EXERCISE DETAILS: Could you set down exactly the lines in the records below between the line holding "def VSrc.lit? : VSrc → Option W64" and the line holding "def SCmp.enc (o", inclusive?

☆ ☆ ☆

/-- Type codes (R77). -/
def Ty.code : Ty → BitVec 5
  | .i8 => 0x01 | .i16 => 0x02 | .i32 => 0x03 | .n8 => 0x04 | .n16 => 0x05 | .n32 => 0x06 | .f32 => 0x07
  | .bf16 => 0x08 | .e4m3 => 0x09 | .e5m2 => 0x0a | .b32 => 0x0b | .x64 => 0x0c | .f36 => 0x0d
  | .bfp k => 0x12 + k.setWidth 5

def Ty.ofCode (c : BitVec 5) : Option Ty :=
  match c.toNat with
  | 0x01 => some .i8 | 0x02 => some .i16 | 0x03 => some .i32 | 0x04 => some .n8 | 0x05 => some .n16
  | 0x06 => some .n32 | 0x07 => some .f32 | 0x08 => some .bf16 | 0x09 => some .e4m3 | 0x0a => some .e5m2
  | 0x0b => some .b32 | 0x0c => some .x64 | 0x0d => some .f36
  | 0x12 => some (.bfp 0) | 0x13 => some (.bfp 1) | 0x14 => some (.bfp 2) | 0x15 => some (.bfp 3)
  | 0x16 => some (.bfp 4) | 0x17 => some (.bfp 5) | 0x18 => some (.bfp 6)
  | _ => none

/-- The default type is written as code 0 (R77). -/
def Ty.enc (t dflt : Ty) : BitVec 5 := if t = dflt then 0 else t.code
def Ty.dec (dflt : Ty) (c : BitVec 5) : Option Ty := if c = 0 then some dflt else Ty.ofCode c

def Rm.code : Rm → BitVec 2
  | .rne => 0 | .rtz => 1 | .rdn => 2 | .rup => 3

def Rm.ofCode (c : BitVec 2) : Rm :=
  match c.toNat with
  | 0 => .rne | 1 => .rtz | 2 => .rdn | _ => .rup

def s11 (r : SReg) : BitVec 11 := r.setWidth 11
def sr (f : BitVec 11) : SReg := f.setWidth 6
def pr (f : BitVec 11) : Pred := f.setWidth 3
/-- `xacq` and `xrel` hold 128k in field A (R193). -/
def blk11 (k : BitVec 4) : BitVec 11 := k ++ (0 : BitVec 7)
def blk (f : BitVec 11) : BitVec 4 := f.extractLsb' 7 4
/-- An octet's first register is a multiple of 8 (R302). -/
def oct11 (k : BitVec 3) : BitVec 11 := (k ++ (0 : BitVec 3)).setWidth 11
def oct (f : BitVec 11) : BitVec 3 := f.extractLsb' 3 3
def fifoA (fa : Bool) : BitVec 11 := if fa then 1 else 0
def fifoB (fb : Bool) : BitVec 11 := if fb then 3 else 2

/-- A literal as the operand takes it: all 64 bits, or the low 32 (R78). -/
def litOf (wide : Bool) (v : W64) : W64 := if wide then v else (v.setWidth 32).setWidth 64

def Fields.lit32 (f : Fields) : W32 := (f.lit.getD 0).setWidth 32
def Fields.va (f : Fields) : VSrc := if f.sa then .sca (sr f.a) else .vec f.a
def Fields.vc (f : Fields) : VSrc := if f.sc then .sca (sr f.c) else .vec f.c
/-- The B operand of a vector instruction. -/
def Fields.vbW (f : Fields) (wide : Bool) : VSrc :=
  match f.lit with
  | some v => .lit (litOf wide v)
  | none => if f.sb then .sca (sr f.b) else .vec f.b
def Fields.vb (f : Fields) : VSrc := f.vbW false
/-- The B operand of a scalar instruction. -/
def Fields.sbW (f : Fields) (wide : Bool) : SSrc :=
  match f.lit with
  | some v => .lit (litOf wide v)
  | none => .reg (sr f.b)

def VSrc.fld : VSrc → BitVec 11
  | .vec r => r | .sca r => s11 r | .lit _ => 0
def VSrc.sca? : VSrc → Bool
  | .sca _ => true | _ => false
def VSrc.lit? : VSrc → Option W64
  | .lit v => some v | _ => none
def SSrc.fld : SSrc → BitVec 11
  | .reg r => s11 r | .lit _ => 0
def SSrc.lit? : SSrc → Option W64
  | .lit v => some v | .reg _ => none
def PSrc.fld : PSrc → BitVec 11
  | .pred p => p.setWidth 11 | .lit _ => 0
def PSrc.lit? : PSrc → Option W64
  | .lit v => some v | .pred _ => none
def Tile.fld : Tile → BitVec 11
  | .imm t => t.setWidth 11 | .ind r => s11 r
def Tile.ind? : Tile → Bool
  | .imm _ => false | .ind _ => true
def Tile.dec (f : BitVec 11) (x : Bool) : Tile := if x then .ind (sr f) else .imm (f.setWidth 10)
def Quad.fld : Quad → BitVec 11
  | .vec q => q ++ (0 : BitVec 2) | .sca q => (q ++ (0 : BitVec 2)).setWidth 11
def Quad.sca? : Quad → Bool
  | .vec _ => false | .sca _ => true
def Quad.dec (f : BitVec 11) (sb : Bool) : Quad :=
  if sb then .sca (f.extractLsb' 2 4) else .vec (f.extractLsb' 2 9)

/-! Operand records and their fields. -/

def SBin.enc (t : Ty) (o : SBin) : Fields :=
  { d := s11 o.d, a := s11 o.a, b := o.b.fld, ty := o.ty.enc t, sat := o.sat, x := o.x, lit := o.b.lit? }
def SBin.dec (t : Ty) (f : Fields) : Option SBin :=
  (Ty.dec t f.ty).map fun ty => ⟨sr f.d, sr f.a, f.sbW (ty == .x64), ty, f.sat, f.x⟩
def SCmp.enc (o : SCmp) : Fields :=
  { d := o.d.setWidth 11, a := s11 o.a, b := o.b.fld, c := o.cc.setWidth 11, ty := o.ty.enc .i32, lit := o.b.lit? }
def SCmp.dec (f : Fields) : Option SCmp :=
  (Ty.dec .i32 f.ty).map fun ty => ⟨pr f.d, sr f.a, f.sbW (ty == .x64), f.c.setWidth 3, ty⟩
def SSel.enc (o : SSel) : Fields :=
  { d := s11 o.d, a := s11 o.a, b := o.b.fld, c := o.c.setWidth 11, ty := o.ty.enc .b32, lit := o.b.lit? }
def SSel.dec (f : Fields) : Option SSel :=
  (Ty.dec .b32 f.ty).map fun ty => ⟨sr f.d, sr f.a, f.sbW (ty == .x64), pr f.c, ty⟩
def SMov.enc (o : SMov) : Fields := { d := s11 o.d, b := o.b.fld, ty := o.ty.enc .b32, lit := o.b.lit? }
def SMov.dec (f : Fields) : Option SMov :=
  (Ty.dec .b32 f.ty).map fun ty => ⟨sr f.d, f.sbW (ty == .x64), ty⟩
def SBit.enc (o : SBit) : Fields :=
  { d := s11 o.d, a := s11 o.a, b := o.b.fld, c := o.f.setWidth 11, lit := o.b.lit?, ty := 0 }
def SBit.dec (f : Fields) : SBit := ⟨sr f.d, sr f.a, f.sbW false, f.c.setWidth 3⟩
def POp.enc (o : POp) : Fields :=
  { d := o.d.setWidth 11, a := s11 o.a, b := o.b.fld, c := o.f.setWidth 11, lit := o.b.lit? }
def POp.dec (f : Fields) : POp :=
  ⟨pr f.d, sr f.a, match f.lit with | some v => .lit v | none => .pred (pr f.b), f.c.setWidth 3⟩
def VShfl.enc (o : VShfl) : Fields :=
  { d := o.d, a := o.a.fld, sa := o.a.sca?, b := o.b.fld, sb := o.b.sca?, lit := o.b.lit?,
    c := o.m.setWidth 11 + o.w.setWidth 11 * 8 }
def VShfl.dec (f : Fields) : VShfl := ⟨f.d, f.va, f.vb, f.c.setWidth 2, f.c.extractLsb' 3 3⟩
/-- The default type of each scan operation (R233). -/
def scanDflt (op : BitVec 3) : Ty :=
  match op.toNat with
  | 1 | 2 => .i32
  | 6 | 7 => .f32
  | _ => .b32
def VScan.enc (o : VScan) : Fields :=
  { d := o.d, a := o.a.fld, sa := o.a.sca?, c := o.op.setWidth 11 + o.w.setWidth 11 * 8,
    ty := o.ty.enc (scanDflt o.op), rm := o.rm.code, x := o.x }
def VScan.dec (f : Fields) : Option VScan :=
  (Ty.dec (scanDflt (f.c.setWidth 3)) f.ty).map fun ty =>
    ⟨f.d, f.va, f.c.setWidth 3, f.c.extractLsb' 3 3, ty, Rm.ofCode f.rm, f.x⟩
def VBin.enc (t : Ty) (o : VBin) : Fields :=
  { d := o.d, a := o.a.fld, sa := o.a.sca?, b := o.b.fld, sb := o.b.sca?, lit := o.b.lit?, ty := o.ty.enc t,
    rm := o.rm.code, sat := o.sat, x := o.x }
def VBin.dec (t : Ty) (f : Fields) : Option VBin :=
  (Ty.dec t f.ty).map fun ty => ⟨f.d, f.va, f.vbW (ty == .x64), ty, Rm.ofCode f.rm, f.sat, f.x⟩
def VTri.enc (t : Ty) (o : VTri) : Fields :=
  { d := o.d, a := o.a.fld, sa := o.a.sca?, b := o.b.fld, sb := o.b.sca?, lit := o.b.lit?, c := o.c.fld, sc := o.c.sca?,
    ty := o.ty.enc t, rm := o.rm.code, sat := o.sat, x := o.x }
def VTri.dec (t : Ty) (f : Fields) : Option VTri :=
  (Ty.dec t f.ty).map fun ty => ⟨f.d, f.va, f.vb, f.vc, ty, Rm.ofCode f.rm, f.sat, f.x⟩
def VBitF.enc (o : VBitF) : Fields :=
  { d := o.d, a := o.a.fld, sa := o.a.sca?, b := o.b.fld, sb := o.b.sca?, lit := o.b.lit?, c := o.f.setWidth 11 }
def VBitF.dec (f : Fields) : VBitF := ⟨f.d, f.va, f.vb, f.c.setWidth 3⟩
def VSel.enc (o : VSel) : Fields :=
  { d := o.d, a := o.a.fld, sa := o.a.sca?, b := o.b.fld, sb := o.b.sca?, lit := o.b.lit?, c := o.c.setWidth 11,
    ty := o.ty.enc .b32 }
def VSel.dec (f : Fields) : Option VSel :=
  (Ty.dec .b32 f.ty).map fun ty => ⟨f.d, f.va, f.vbW (ty == .x64), pr f.c, ty⟩
def VCmp.enc (t : Ty) (o : VCmp) : Fields :=
  { d := o.d.setWidth 11, a := o.a.fld, sa := o.a.sca?, b := o.b.fld, sb := o.b.sca?, lit := o.b.lit?,
    c := o.cc.setWidth 11, ty := o.ty.enc t }
def VCmp.dec (t : Ty) (f : Fields) : Option VCmp :=
  (Ty.dec t f.ty).map fun ty => ⟨pr f.d, f.va, f.vbW (ty == .x64), f.c.setWidth 3, ty⟩
def VUn.enc (o : VUn) : Fields := { d := o.d, a := o.a.fld, sa := o.a.sca?, rm := o.rm.code }
def VUn.dec (f : Fields) : VUn := ⟨f.d, f.va, Rm.ofCode f.rm⟩
def VCvt.enc (o : VCvt) : Fields :=
  { d := o.d, a := o.a.fld, sa := o.a.sca?,
    c := o.dst.code.setWidth 11 + o.sp.setWidth 11 * 32 + o.dp.setWidth 11 * 128, ty := o.src.enc .f32, rm := o.rm.code,
    sat := o.sat }
def VCvt.dec (f : Fields) : Option VCvt :=
  match Ty.dec .f32 f.ty, Ty.ofCode (f.c.setWidth 5) with
  | some src, some dst => some ⟨f.d, f.va, src, dst, f.c.extractLsb' 5 2, f.c.extractLsb' 7 2, Rm.ofCode f.rm, f.sat⟩
  | _, _ => none
def VSrt.enc (o : VSrt) : Fields :=
  { d := o.d, c := o.lj.setWidth 11 + o.lk.setWidth 11 * 16 + o.lr.setWidth 11 * 256, ty := o.ty.enc .f32, x := o.dn }
def VSrt.dec (f : Fields) : Option VSrt :=
  (Ty.dec .f32 f.ty).map fun ty => ⟨f.d, f.c.setWidth 4, f.c.extractLsb' 4 4, f.c.extractLsb' 8 3, ty, f.x⟩
def VMrg.enc (o : VMrg) : Fields :=
  { d := o.d, a := o.a, b := o.b, c := if o.lo then 1 else 0, ty := o.ty.enc .f32, x := o.dn }
def VMrg.dec (f : Fields) : Option VMrg :=
  (Ty.dec .f32 f.ty).map fun ty => ⟨f.d, f.a, f.b, f.c == 1, ty, f.x⟩
def VTopk.enc (o : VTopk) : Fields := { d := o.d, a := o.a, c := o.k.setWidth 11, ty := o.ty.enc .f32, x := o.dn }
def VTopk.dec (f : Fields) : Option VTopk :=
  (Ty.dec .f32 f.ty).map fun ty => ⟨f.d, f.a, f.c.setWidth 7, ty, f.x⟩
def Ardv.enc (o : Ardv) : Fields :=
  { d := o.d, a := o.tile.fld, c := o.q.setWidth 11, rm := o.rm.code, sat := o.sat, x := o.tile.ind? }
def Ardv.dec (f : Fields) : Ardv := ⟨f.d, Tile.dec f.a f.x, f.c.setWidth 4, Rm.ofCode f.rm, f.sat⟩
def Adrn.enc (o : Adrn) : Fields :=
  { d := o.tile.fld, a := oct11 o.a, ty := o.ty.enc .f32, rm := o.rm.code, sat := o.sat, x := o.tile.ind? }
def Adrn.dec (f : Fields) : Option Adrn :=
  (Ty.dec .f32 f.ty).map fun ty => ⟨Tile.dec f.d f.x, oct f.a, ty, Rm.ofCode f.rm, f.sat⟩
def AtmFn.enc (f : AtmFn) : BitVec 8 :=
  f.aop.setWidth 8 + (if f.glb then 16 else 0) + (if f.ret then 32 else 0)
def AtmFn.dec (fn : BitVec 8) : AtmFn := ⟨fn.setWidth 4, fn.getLsbD 4, fn.getLsbD 5⟩
def optEnc (f : Fields) : Option VSrc → Fields
  | none => f
  | some v => { f with b := v.fld, sb := v.sca?, lit := v.lit?, x := true }
def bcstEnc (d : VReg) (a : VSrc) : Option VSrc → Fields
  | none => { d := d, a := a.fld, sa := a.sca?, x := true }
  | some v => { d := d, a := a.fld, sa := a.sca?, b := v.fld, sb := v.sca?, lit := v.lit? }

/-! The major opcode map (R81). -/

/-- Use of the literal by an opcode. -/
inductive LitUse where
  | none | optional | required | ignored
  deriving DecidableEq, Repr

def opReserved (op : Nat) : Bool := (0x41 ≤ op && op ≤ 0x46) || op == 0x5f || op == 0x7f

def opLit (op : Nat) : LitUse :=
  if op == 0 then .ignored
  else if op ≤ 0x0e then .optional
  else if op == 0x0f then .required
  else if op ≤ 0x12 then .optional
  else if op ≤ 0x17 then .none
  else if op ≤ 0x1a || op == 0x1c then .required
  else if op ≤ 0x1f then .none
  else if op ≤ 0x3f then .optional
  else if 0x47 ≤ op && op ≤ 0x4c then .optional
  else if op == 0x68 then .required
  else .none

☆ ☆ ☆

COMPLETED TASK:
def VSrc.lit? : VSrc → Option W64
  | .lit v => some v | _ => none
def SSrc.fld : SSrc → BitVec 11
  | .reg r => s11 r | .lit _ => 0
def SSrc.lit? : SSrc → Option W64
  | .lit v => some v | .reg _ => none
def PSrc.fld : PSrc → BitVec 11
  | .pred p => p.setWidth 11 | .lit _ => 0
def PSrc.lit? : PSrc → Option W64
  | .lit v => some v | .pred _ => none
def Tile.fld : Tile → BitVec 11
  | .imm t => t.setWidth 11 | .ind r => s11 r
def Tile.ind? : Tile → Bool
  | .imm _ => false | .ind _ => true
def Tile.dec (f : BitVec 11) (x : Bool) : Tile := if x then .ind (sr f) else .imm (f.setWidth 10)
def Quad.fld : Quad → BitVec 11
  | .vec q => q ++ (0 : BitVec 2) | .sca q => (q ++ (0 : BitVec 2)).setWidth 11
def Quad.sca? : Quad → Bool
  | .vec _ => false | .sca _ => true
def Quad.dec (f : BitVec 11) (sb : Bool) : Quad :=
  if sb then .sca (f.extractLsb' 2 4) else .vec (f.extractLsb' 2 9)

/-! Operand records and their fields. -/

def SBin.enc (t : Ty) (o : SBin) : Fields :=
  { d := s11 o.d, a := s11 o.a, b := o.b.fld, ty := o.ty.enc t, sat := o.sat, x := o.x, lit := o.b.lit? }
def SBin.dec (t : Ty) (f : Fields) : Option SBin :=
  (Ty.dec t f.ty).map fun ty => ⟨sr f.d, sr f.a, f.sbW (ty == .x64), ty, f.sat, f.x⟩
def SCmp.enc (o : SCmp) : Fields :=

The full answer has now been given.